» Problem to solve: Every entry is to be set down a second time, precisely as written.

» Data supplied:
-- ==== Sys2Proof/Laws/MemOkSlots.lean ====
section
/-! SUPPORT. The canonical form of memory is kept by the meanings of the slot instructions. `ok_f` says of `f`: where every memory of a state is in its
canonical form, so is every memory of the state that `f` hands on. -/

namespace Sys2Proof.Machine

open Sys2Proof

/-! Integer -/

theorem ok_execIadd {s : State} (h : s.memOk) (f : FA) : outOk (execIadd f s) := by
  unfold execIadd
  grind [memOk_mk, memOk_proj, ok_foldl, outOk, ok_runSlot, ok_runPure, ok_runInt, Act.memOk, ok_runInt]

theorem ok_execIaddImm {s : State} (h : s.memOk) (f : FI) : outOk (execIaddImm f s) := by
  unfold execIaddImm
  grind [memOk_mk, memOk_proj, ok_foldl, outOk, ok_runSlot, ok_runPure, ok_runInt, Act.memOk, ok_runInt]

theorem ok_execIsub {s : State} (h : s.memOk) (f : FA) : outOk (execIsub f s) := by
  unfold execIsub
  grind [memOk_mk, memOk_proj, ok_foldl, outOk, ok_runSlot, ok_runPure, ok_runInt, Act.memOk, ok_runInt]

theorem ok_execImul {s : State} (h : s.memOk) (f : FA) : outOk (execImul f s) := by
  unfold execImul
  grind [memOk_mk, memOk_proj, ok_foldl, outOk, ok_runSlot, ok_runPure, ok_runInt, Act.memOk, ok_runInt]

theorem ok_execImulImm {s : State} (h : s.memOk) (f : FI) : outOk (execImulImm f s) := by
  unfold execImulImm
  grind [memOk_mk, memOk_proj, ok_foldl, outOk, ok_runSlot, ok_runPure, ok_runInt, Act.memOk, ok_runInt]

theorem ok_execImulh {s : State} (h : s.memOk) (f : FA) : outOk (execImulh f s) := by
  unfold execImulh
  grind [memOk_mk, memOk_proj, ok_foldl, outOk, ok_runSlot, ok_runPure, ok_runInt, Act.memOk, ok_runInt]

theorem ok_execImad {s : State} (h : s.memOk) (f : FA) : outOk (execImad f s) := by
  unfold execImad
  grind [memOk_mk, memOk_proj, ok_foldl, outOk, ok_runSlot, ok_runPure, ok_runInt, Act.memOk, ok_runInt]

theorem ok_execImadw {s : State} (h : s.memOk) (f : FA) : outOk (execImadw f s) := by
  unfold execImadw
  grind [memOk_mk, memOk_proj, ok_foldl, outOk, ok_runSlot, ok_runPure, ok_runInt, Act.memOk, ok_runInt]

theorem ok_execIdiv {s : State} (h : s.memOk) (f : FA) : outOk (execIdiv f s) := by
  unfold execIdiv
  grind [memOk_mk, memOk_proj, ok_foldl, outOk, ok_runSlot, ok_runPure, ok_runInt, Act.memOk, ok_runInt]

theorem ok_execIrem {s : State} (h : s.memOk) (f : FA) : outOk (execIrem f s) := by
  unfold execIrem
  grind [memOk_mk, memOk_proj, ok_foldl, outOk, ok_runSlot, ok_runPure, ok_runInt, Act.memOk, ok_runInt]

theorem ok_execIneg {s : State} (h : s.memOk) (f : FA) : outOk (execIneg f s) := by
  unfold execIneg
  grind [memOk_mk, memOk_proj, ok_foldl, outOk, ok_runSlot, ok_runPure, ok_runInt, Act.memOk, ok_runInt]

theorem ok_execIabs {s : State} (h : s.memOk) (f : FA) : outOk (execIabs f s) := by
  unfold execIabs
  grind [memOk_mk, memOk_proj, ok_foldl, outOk, ok_runSlot, ok_runPure, ok_runInt, Act.memOk, ok_runInt]

theorem ok_execImin {s : State} (h : s.memOk) (f : FA) : outOk (execImin f s) := by
  unfold execImin
  grind [memOk_mk, memOk_proj, ok_foldl, outOk, ok_runSlot, ok_runPure, ok_runInt, Act.memOk, ok_runInt]

theorem ok_execIminImm {s : State} (h : s.memOk) (f : FI) : outOk (execIminImm f s) := by
  unfold execIminImm
  grind [memOk_mk, memOk_proj, ok_foldl, outOk, ok_runSlot, ok_runPure, ok_runInt, Act.memOk, ok_runInt]

theorem ok_execImax {s : State} (h : s.memOk) (f : FA) : outOk (execImax f s) := by
  unfold execImax
  grind [memOk_mk, memOk_proj, ok_foldl, outOk, ok_runSlot, ok_runPure, ok_runInt, Act.memOk, ok_runInt]

theorem ok_execImaxImm {s : State} (h : s.memOk) (f : FI) : outOk (execImaxImm f s) := by
  unfold execImaxImm
  grind [memOk_mk, memOk_proj, ok_foldl, outOk, ok_runSlot, ok_runPure, ok_runInt, Act.memOk, ok_runInt]

theorem ok_execIadds {s : State} (h : s.memOk) (f : FA) : outOk (execIadds f s) := by
  unfold execIadds
  grind [memOk_mk, memOk_proj, ok_foldl, outOk, ok_runSlot, ok_runPure, ok_runInt, Act.memOk, ok_runInt]

theorem ok_execIsubs {s : State} (h : s.memOk) (f : FA) : outOk (execIsubs f s) := by
  unfold execIsubs
  grind [memOk_mk, memOk_proj, ok_foldl, outOk, ok_runSlot, ok_runPure, ok_runInt, Act.memOk, ok_runInt]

» Exercise result:
-- ==== Sys2Proof/Laws/MemOkSlots.lean ====
section
/-! SUPPORT. The canonical form of memory is kept by the meanings of the slot instructions. `ok_f` says of `f`: where every memory of a state is in its
canonical form, so is every memory of the state that `f` hands on. -/

namespace Sys2Proof.Machine

open Sys2Proof

/-! Integer -/

theorem ok_execIadd {s : State} (h : s.memOk) (f : FA) : outOk (execIadd f s) := by
  unfold execIadd
  grind [memOk_mk, memOk_proj, ok_foldl, outOk, ok_runSlot, ok_runPure, ok_runInt, Act.memOk, ok_runInt]

theorem ok_execIaddImm {s : State} (h : s.memOk) (f : FI) : outOk (execIaddImm f s) := by
  unfold execIaddImm
  grind [memOk_mk, memOk_proj, ok_foldl, outOk, ok_runSlot, ok_runPure, ok_runInt, Act.memOk, ok_runInt]

theorem ok_execIsub {s : State} (h : s.memOk) (f : FA) : outOk (execIsub f s) := by
  unfold execIsub
  grind [memOk_mk, memOk_proj, ok_foldl, outOk, ok_runSlot, ok_runPure, ok_runInt, Act.memOk, ok_runInt]

theorem ok_execImul {s : State} (h : s.memOk) (f : FA) : outOk (execImul f s) := by
  unfold execImul
  grind [memOk_mk, memOk_proj, ok_foldl, outOk, ok_runSlot, ok_runPure, ok_runInt, Act.memOk, ok_runInt]

theorem ok_execImulImm {s : State} (h : s.memOk) (f : FI) : outOk (execImulImm f s) := by
  unfold execImulImm
  grind [memOk_mk, memOk_proj, ok_foldl, outOk, ok_runSlot, ok_runPure, ok_runInt, Act.memOk, ok_runInt]

theorem ok_execImulh {s : State} (h : s.memOk) (f : FA) : outOk (execImulh f s) := by
  unfold execImulh
  grind [memOk_mk, memOk_proj, ok_foldl, outOk, ok_runSlot, ok_runPure, ok_runInt, Act.memOk, ok_runInt]

theorem ok_execImad {s : State} (h : s.memOk) (f : FA) : outOk (execImad f s) := by
  unfold execImad
  grind [memOk_mk, memOk_proj, ok_foldl, outOk, ok_runSlot, ok_runPure, ok_runInt, Act.memOk, ok_runInt]

theorem ok_execImadw {s : State} (h : s.memOk) (f : FA) : outOk (execImadw f s) := by
  unfold execImadw
  grind [memOk_mk, memOk_proj, ok_foldl, outOk, ok_runSlot, ok_runPure, ok_runInt, Act.memOk, ok_runInt]

theorem ok_execIdiv {s : State} (h : s.memOk) (f : FA) : outOk (execIdiv f s) := by
  unfold execIdiv
  grind [memOk_mk, memOk_proj, ok_foldl, outOk, ok_runSlot, ok_runPure, ok_runInt, Act.memOk, ok_runInt]

theorem ok_execIrem {s : State} (h : s.memOk) (f : FA) : outOk (execIrem f s) := by
  unfold execIrem
  grind [memOk_mk, memOk_proj, ok_foldl, outOk, ok_runSlot, ok_runPure, ok_runInt, Act.memOk, ok_runInt]

theorem ok_execIneg {s : State} (h : s.memOk) (f : FA) : outOk (execIneg f s) := by
  unfold execIneg
  grind [memOk_mk, memOk_proj, ok_foldl, outOk, ok_runSlot, ok_runPure, ok_runInt, Act.memOk, ok_runInt]

theorem ok_execIabs {s : State} (h : s.memOk) (f : FA) : outOk (execIabs f s) := by
  unfold execIabs
  grind [memOk_mk, memOk_proj, ok_foldl, outOk, ok_runSlot, ok_runPure, ok_runInt, Act.memOk, ok_runInt]

theorem ok_execImin {s : State} (h : s.memOk) (f : FA) : outOk (execImin f s) := by
  unfold execImin
  grind [memOk_mk, memOk_proj, ok_foldl, outOk, ok_runSlot, ok_runPure, ok_runInt, Act.memOk, ok_runInt]

theorem ok_execIminImm {s : State} (h : s.memOk) (f : FI) : outOk (execIminImm f s) := by
  unfold execIminImm
  grind [memOk_mk, memOk_proj, ok_foldl, outOk, ok_runSlot, ok_runPure, ok_runInt, Act.memOk, ok_runInt]

theorem ok_execImax {s : State} (h : s.memOk) (f : FA) : outOk (execImax f s) := by
  unfold execImax
  grind [memOk_mk, memOk_proj, ok_foldl, outOk, ok_runSlot, ok_runPure, ok_runInt, Act.memOk, ok_runInt]

theorem ok_execImaxImm {s : State} (h : s.memOk) (f : FI) : outOk (execImaxImm f s) := by
  unfold execImaxImm
  grind [memOk_mk, memOk_proj, ok_foldl, outOk, ok_runSlot, ok_runPure, ok_runInt, Act.memOk, ok_runInt]

theorem ok_execIadds {s : State} (h : s.memOk) (f : FA) : outOk (execIadds f s) := by
  unfold execIadds
  grind [memOk_mk, memOk_proj, ok_foldl, outOk, ok_runSlot, ok_runPure, ok_runInt, Act.memOk, ok_runInt]

theorem ok_execIsubs {s : State} (h : s.memOk) (f : FA) : outOk (execIsubs f s) := by
  unfold execIsubs
  grind [memOk_mk, memOk_proj, ok_foldl, outOk, ok_runSlot, ok_runPure, ok_runInt, Act.memOk, ok_runInt]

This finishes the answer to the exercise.